3.4. Principal Component Analysis of Fruits of Selected L. caerulea Cultivars
The principal component (PCA) analysis was performed on the phytochemical profile components, anthocyanins, flavones, flavan-3-ols, flavonols, proanthocyanidins, and hydroxycinnamic acids. The three main derived principal components explained 78.82% of the total variance. The score plot model has shown good separation between the investigated cultivars of
L. caerulea. The PC1 was positively correlated with the amounts of identified anthocyanins, namely cyanidin (0.927), peonidin (0.956), cyanidin-3-glucoside (0.945), peonidin-3-glucoside (0.937), cyanidin-3-galactoside (0.915), cyanidin-3-rutinoside (0.836), cyanidin-3,5-diglucoside (0.799), and constituted 43.18%. The PC2 described 20.34% of the total variance and correlated positively with all the determined caffeoylquinic acids (0.675–0.918), procyanidin B1 (0.530).

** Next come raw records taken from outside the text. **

/-- `MAX_SPILL`: every legal parameter has a legal spill, every value up to 15 above a legal spill has a codeword of at most
32 bits, it is the largest such bound, and it is 0 for illegal parameters (R185 Q2 and Q4, R186; the formula is the spec's
decision D3, log 12). -/
def Obligations.MaxSpillBudget : Prop :=
  ∀ (m : Nat) (mode : Word) (spill : Nat) (esc : Escape),
    (1 ≤ m → m ≤ 65535 →
      2 ≤ maxSpill m mode
        ∧ (∀ u, u ≤ maxSpill m mode + 15 → (normalCodeword u (encoderSetup m spill esc)).len ≤ 32)
        ∧ (normalCodeword (maxSpill m mode + 15) (encoderSetup m spill esc)).len = 32
        ∧ (normalCodeword (maxSpill m mode + 16) (encoderSetup m spill esc)).len = 33) ∧
    (m = 0 ∨ 65535 < m → maxSpill m mode = 0)

/-- After a passed validation no codeword of the primary encoder exceeds 32 bits, whatever the data (R191, an inference the
spec marks as derived; it rests on `MAX_SPILL`, log 12). -/
def Obligations.PrimaryEncoderWithinBudget : Prop :=
  ∀ (j : JobRecord) (esc : Escape) (u : Nat), ValidConfig j → isRaw j.mode = false →
    headFits u (encoderSetup j.golombPar.toNat j.spill.toNat esc)

/-- When the `exp_flags` encoder exceeds the budget: exactly for a value from 32 up on the normal path and for a multi-escape
outlier with an escape symbol from 32 up; never with `spill ≤ 32` under the zero escape or `spill ≤ 28` under the multi
escape (70 R341, an inference the spec marks as derived; it rests on decisions D4, D13 and D14, logs 13, 24 and 25). -/
def Obligations.ExposureFlagsBudget : Prop :=
  ∀ (spill u : Nat) (esc : Escape), u < 256 →
    (¬ headFits u (encoderSetup golombParExposureFlags spill esc)
        ↔ (32 ≤ u ∧ u < spill) ∨ (esc = .multi ∧ spill ≤ u ∧ 32 ≤ spill + calMultiOffset (u - spill)))
      ∧ (esc = .zero → spill ≤ 32 → headFits u (encoderSetup golombParExposureFlags spill esc))
      ∧ (esc = .multi → spill ≤ 28 → headFits u (encoderSetup golombParExposureFlags spill esc))

/-- One field value: its emission goes to the stream at the cursor, bit for bit, and the cursor advances by its length; a
codeword over 32 bits is an internal error before anything is written, even where the capacity would not hold it; an emission
that does not fit is a capacity error that touches the output buffer and the cursor only (R174, R176 to R180; 44 R220; 60
R307). That a codeword over 32 bits is an internal error, tested before the capacity, is the spec's decision D14 (log 25). -/
def Obligations.EncodeValueAppendsEmission : Prop :=
  ∀ (s : State) (e : EncSetup) (u w : Nat),
    e.coherent → w ∈ [8, 16, 32] → s.enc.streamLen ≤ capacity s.j →
    s.j.output.base.toNat + capacity s.j / 8 ≤ 2 ^ 32 →
    let bits := emissionBits u w e
    (headFits u e → s.enc.streamLen + bits.length ≤ capacity s.j →
      ∃ m, encodeValue u w e s
          = .go { s with mem := m, enc := { s.enc with streamLen := s.enc.streamLen + bits.length } }
        ∧ (∀ p, p < capacity s.j → streamBit m s.j.output p
            = if s.enc.streamLen ≤ p ∧ p < s.enc.streamLen + bits.length then bits.getD (p - s.enc.streamLen) false
              else streamBit s.mem s.j.output p)
        ∧ KeptOutside [{ base := s.j.output.base.toNat, len := capacity s.j / 8 }] s.mem m) ∧
    (¬ headFits u e → encodeValue u w e s = .stop .internal s) ∧
    (headFits u e → capacity s.j < s.enc.streamLen + bits.length →
      ∃ m n, encodeValue u w e s = .stop .smallBuffer { s with mem := m, enc := { s.enc with streamLen := n } }
        ∧ s.enc.streamLen ≤ n ∧ n ≤ capacity s.j
        ∧ KeptOutside [{ base := s.j.output.base.toNat, len := capacity s.j / 8 }] s.mem m)

/-! ### The reference decoder (46_decoder_reference.md) -/

/-- The decoder reads back every value that the encoder emits and stops right after it, whatever follows (R282, R284;
inferences the spec marks as derived; the decoder is no hardware, log 31). -/
def Obligations.DecodeInvertsEmission : Prop :=
  ∀ (m spill u w : Nat) (esc : Escape) (rest : List Bool), 1 ≤ m → w ≤ 32 → u < 2 ^ w →
    decodeValue w (encoderSetup m spill esc) (emissionBits u w (encoderSetup m spill esc) ++ rest) = some (u, rest)

/-- The round trip: from the output of any successful job, raw or compressing, and the initial model, the decoder reconstructs
every field of every sample with its `round` low bits cleared, or exactly in a raw mode; in model modes its updated model is
what the machine has left in the target; and it uses every bit of the stream (R280, R286, R288, R290, R291, inferences the
spec marks as derived; the blend is D5; logs 14, 31). -/
def Obligations.DecompressRoundTrip : Prop :=
  ∀ (i : Instr) (s t : State) (d : Descriptor),
    descriptor (jobOf i).mode = some d → exec i s = .next t → t.status.kind = .ok →
    decompressJob (jobOf i) s.mem t.mem t.info.cmpSize.toNat
      = some {
          samples := roundedSamples (jobOf i) d s.mem
          updatedModel :=
            if d.pre = .model then samplesOf t.mem (modelTarget (jobOf i)) d.shape (jobOf i).samples.toNat else []
          rest := [] }

/-! ### Whole jobs (45_dispatcher.md) -/

/-- The raw modes complete: the samples are copied byte for byte, the size is the copy's, nothing else changes (R240, R245;
44 R222, R223; without padding by the spec's decision D25, log 27). -/
def Obligations.RawModesComplete : Prop :=
  ∀ o : JobOperands, RawCompletes (.raw o) .u16 ∧ RawCompletes (.rawSFx o) .sFx

/-- A raw copy that does not fit ends in the capacity error before anything is written; for `RAW` it cannot happen (R240,
R245; 44 R224, the spec's decision D17, log 26). -/
def Obligations.RawCapacityError : Prop :=
  ∀ (o : JobOperands) (s : State),
    (Launchable (jobOf (.rawSFx o)) { shape := .sFx, pre := .none, esc := none } →
      capacity (jobOf (.rawSFx o)) / 8 < sampleSpan (jobOf (.rawSFx o)) .sFx →
      ∃ t, exec (.rawSFx o) s = .next t ∧ Finished (jobOf (.rawSFx o)) s t .smallBuf (-2) 1 0
        ∧ t.seq = { s.seq with phase := .done } ∧ t.enc = { s.enc with streamLen := 0 } ∧ t.mem = s.mem) ∧
    (ValidConfig (jobOf (.raw o)) → sampleSpan (jobOf (.raw o)) .u16 ≤ capacity (jobOf (.raw o)) / 8)

/-- The twelve compressing modes of the scalar shapes complete (R241 to R244, R262 to R269): the input holds the mapped
values, the model target the updated model, the output the padded stream, the registers the success and its size, and nothing
else changes. It rests on the spec's parameter decisions (logs 10 to 19). -/
def Obligations.ScalarModesComplete : Prop :=
  ∀ o : JobOperands,
    CompressionCompletes (.modelZero o) .u16 .model .zero ∧ CompressionCompletes (.diffZero o) .u16 .diff .zero
      ∧ CompressionCompletes (.modelMulti o) .u16 .model .multi ∧ CompressionCompletes (.diffMulti o) .u16 .diff .multi
      ∧ CompressionCompletes (.modelZeroFFx o) .fFx .model .zero ∧ CompressionCompletes (.diffZeroFFx o) .fFx .diff .zero
      ∧ CompressionCompletes (.modelMultiFFx o) .fFx .model .multi
      ∧ CompressionCompletes (.diffMultiFFx o) .fFx .diff .multi
      ∧ CompressionCompletes (.modelZero32 o) .u32 .model .zero ∧ CompressionCompletes (.diffZero32 o) .u32 .diff .zero
      ∧ CompressionCompletes (.modelMulti32 o) .u32 .model .multi
      ∧ CompressionCompletes (.diffMulti32 o) .u32 .diff .multi

/-- The sixteen compressing modes whose shape has exposure flags complete, when no `exp_flags` codeword exceeds 32 bits (R246
to R261; 70 R341). It rests on the spec's parameter decisions and on D13 and D14 (logs 10 to 19, 24, 25). -/
def Obligations.ExposureModesComplete : Prop :=
  ∀ o : JobOperands,
    CompressionCompletes (.modelZeroSFx o) .sFx .model .zero ∧ CompressionCompletes (.diffZeroSFx o) .sFx .diff .zero
      ∧ CompressionCompletes (.modelMultiSFx o) .sFx .model .multi
      ∧ CompressionCompletes (.diffMultiSFx o) .sFx .diff .multi
      ∧ CompressionCompletes (.modelZeroSFxEfx o) .sFxEfx .model .zero
      ∧ CompressionCompletes (.diffZeroSFxEfx o) .sFxEfx .diff .zero
      ∧ CompressionCompletes (.modelMultiSFxEfx o) .sFxEfx .model .multi
      ∧ CompressionCompletes (.diffMultiSFxEfx o) .sFxEfx .diff .multi
      ∧ CompressionCompletes (.modelZeroSFxNcob o) .sFxNcob .model .zero
      ∧ CompressionCompletes (.diffZeroSFxNcob o) .sFxNcob .diff .zero
      ∧ CompressionCompletes (.modelMultiSFxNcob o) .sFxNcob .model .multi
      ∧ CompressionCompletes (.diffMultiSFxNcob o) .sFxNcob .diff .multi
      ∧ CompressionCompletes (.modelZeroSFxEfxNcobEcob o) .sFxEfxNcobEcob .model .zero
      ∧ CompressionCompletes (.diffZeroSFxEfxNcobEcob o) .sFxEfxNcobEcob .diff .zero
      ∧ CompressionCompletes (.modelMultiSFxEfxNcobEcob o) .sFxEfxNcobEcob .model .multi
      ∧ CompressionCompletes (.diffMultiSFxEfxNcobEcob o) .sFxEfxNcobEcob .diff .multi

/-- The first emission that cannot be made ends a compressing job, with an internal error if its codeword exceeds 32 bits and
else with the capacity error; the input and the model target are transformed all the same, and only the output is left open
(43 R190; 60 R304, R305, R307; 20 R68). -/
def Obligations.FirstErrorEndsJob : Prop :=
  ∀ o : JobOperands,
    CompressionFails (.modelZero o) .u16 .model .zero ∧ CompressionFails (.diffZero o) .u16 .diff .zero
      ∧ CompressionFails (.modelMulti o) .u16 .model .multi ∧ CompressionFails (.diffMulti o) .u16 .diff .multi
      ∧ CompressionFails (.modelZeroSFx o) .sFx .model .zero ∧ CompressionFails (.diffZeroSFx o) .sFx .diff .zero
      ∧ CompressionFails (.modelMultiSFx o) .sFx .model .multi ∧ CompressionFails (.diffMultiSFx o) .sFx .diff .multi
      ∧ CompressionFails (.modelZeroSFxEfx o) .sFxEfx .model .zero
      ∧ CompressionFails (.diffZeroSFxEfx o) .sFxEfx .diff .zero
      ∧ CompressionFails (.modelMultiSFxEfx o) .sFxEfx .model .multi
      ∧ CompressionFails (.diffMultiSFxEfx o) .sFxEfx .diff .multi
      ∧ CompressionFails (.modelZeroSFxNcob o) .sFxNcob .model .zero
      ∧ CompressionFails (.diffZeroSFxNcob o) .sFxNcob .diff .zero
      ∧ CompressionFails (.modelMultiSFxNcob o) .sFxNcob .model .multi
      ∧ CompressionFails (.diffMultiSFxNcob o) .sFxNcob .diff .multi
      ∧ CompressionFails (.modelZeroSFxEfxNcobEcob o) .sFxEfxNcobEcob .model .zero
      ∧ CompressionFails (.diffZeroSFxEfxNcobEcob o) .sFxEfxNcobEcob .diff .zero
      ∧ CompressionFails (.modelMultiSFxEfxNcobEcob o) .sFxEfxNcobEcob .model .multi
      ∧ CompressionFails (.diffMultiSFxEfxNcobEcob o) .sFxEfxNcobEcob .diff .multi
      ∧ CompressionFails (.modelZeroFFx o) .fFx .model .zero ∧ CompressionFails (.diffZeroFFx o) .fFx .diff .zero
      ∧ CompressionFails (.modelMultiFFx o) .fFx .model .multi ∧ CompressionFails (.diffMultiFFx o) .fFx .diff .multi
      ∧ CompressionFails (.modelZero32 o) .u32 .model .zero ∧ CompressionFails (.diffZero32 o) .u32 .diff .zero
      ∧ CompressionFails (.modelMulti32 o) .u32 .model .multi ∧ CompressionFails (.diffMulti32 o) .u32 .diff .multi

The PC3 accounted for 15.30% of the total variance and was well correlated with the amounts of procyanidin B1 (0.592) and flavonoid aglycones, namely apigenin, quercetin, (0.823, −0.958, respectively). The arrangements of score plots of investigated cultivars are shown in
Figure 2. The first segregated group included ‘Wojtek’, ‘Iga’, and ‘Tola’ cultivars. They all were characterized by the lowest amounts of anthocyanins, proanthocyanidins, rutin, isoquercitrin, dicaffeoylquinic acids, and lowest or average reducing and radical scavenging activities. On the other hand, this group was distinguished with the greatest amounts of luteolin-7-
O-glucoside, as well as, greatest fruit weight, and the highest score of appearance. The second group included ‘Indigo Gem’ and ‘Tundra’ cultivars. They possessed the greatest reducing activities in FRAP and above the average in CuPRAC assays, as well as high amounts of cyanidin-3-glucoside. Although, they had the lowest shrub height and fruit weight. Cultivars ’Leningradskij Velikan’, ‘Nimfa’, and ‘Amphora’ tended to be specific. Cultivar ‘Amphora’ distinguished with the highest amounts of anthocyanins and flavonol derivatives. Samples of the ‘Leningradskij Velikan’ cultivar were the richest in procyanidins, and flavonoid aglycones, namely apigenin, isorhamnetin. Both cultivars possessed high shrub width and the greatest density. Cultivar ‘Nimfa’ can be characterized by the greatest amounts of individual caffeoylquinic acids. The origin place of the cultivar determines the phytogeographical profile in a qualitative and quantitative manner. Numerous studies support information, that Russian cultivars contain higher amounts of phytochemicals [
3,
4,
17]. In our study, the PCA analysis on phenolics clearly defined the cultivars into groups in the relation to their origin. The lowest (
p < 0.05) total amounts of all groups of identified compounds, as well as, the lowest antioxidant capacities were determined for the Polish cultivars, namely ‘Wojtek’, ‘Iga’ and ‘Tola’. Genotype characterization resulted in the highest appearance and fruit weight scores. The Canadian cultivars ‘Indigo Gem’ and ‘Tundra’ were distinguished with the highest ferric reducing antioxidant power and low fruit weight. The Russian cultivars had the greatest anthocyanin contents and were specific in dominant phenolics of different chemical groups.